You could easily walk past Cheonmseongdae Observatory and not realize and appreciate its historical importance. It is truly a no-fuss tourist attraction!
The observatory was constructed during Queen Seon-deok’s reign from 632BCE to 647BCE. The exact dates aren’t widely known, but we do know that it is hella old and incredibly important historically.
Cheomseongdae Observatory stand just over 9 meters tall and is 30cm in diameter. It isn’t huge, but it is an important sight to visit in Gyeongju nonetheless.
The observatory has 27 levels inside, but the first 12 are filled with soil.
You can’t go inside the observatory (for obvious reasons), but you’re able to walk around the exterior and take photos of it.
You’re bound to naturally stumble on the observatory when you’re visiting all the other things to do in Gyeongju, and when you do, be sure you take the time to marvel at it!
A Quick Note on Internet Safety
No matter where you are in the world, when you connect to a public wifi network, you’re opening yourself to having your data stolen.
And nobody wants to deal with the consequences of having their online data stolen and sold.
It could be as harmless as getting targeted ads that make you feel spied on, but you could also have your banking information stolen.
That happened to a friend on mine when she was travelling, and it is no fun trying to cancel all your bank cards when you’re outside your home country (or city).
The easiest way to prevent having your data stolen is to use a VPN (Virtual Private Network).
A VPN puts up an invisible forcefield around your data, so you’re the only one who can see what you’re doing online.
It is the only way to keep your data 100% private when you’re using public wifi.
That includes hotel wifi that is password protected too!
I personally use NordVPN and have been using them for years now. They are the only VPN that doesn’t slow down your device to a crawl while keeping your data secure and private.
NordVPN often (basically all the time!) has huge sales, and you can get your VPN for up to 70% off.
With the inexpensive prices that NordVPN offers, there is no excuse to not have a VPN protecting you and your online data wherever you are in the world!
Don’t forget to check out my wifi in Korea post to learn everything you need to know about using wifi in Korea as a tourist.
It may surprise you!
As you can see, there are a lot of cultural things to do in Gyeongju. I would argue that Gyeongju is the place to visit in Korea if you’re looking to learn about the country’s ancient history and get a better understanding of how Korea became the nation it is now.

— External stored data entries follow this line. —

-- ==== Sys2Proof/Decode.lean ====
section
/-! DEFINITION. The table's encoding of commands. Every row of spec/opcode_table.json has an empty
list of fields and no fixed bits, so no word spells a command. The decoding of telegrams, which the
spec does give, is the handlers' (Machine/Handler.lean). -/

namespace Sys2Proof

/-- The command that a word spells by the table's bits: the table gives no row any (log 28). -/
def decodeTableWord (nbits w : Nat) : Option Instr :=
  match nbits, w with
  | _, _ => none

end Sys2Proof
end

There are many other things to do in Gyeongju, but I think the items on this list are the most important things to do if you want to appreciate the city’s history and culture.
I wasn’t expecting to fall in love with Gyeongju, but I did.
It is now one of the cities I recommend everybody visit in Korea. You leave Gyeongju with a deeper appreciate of all of Korea, and it is unlike anywhere else in the country.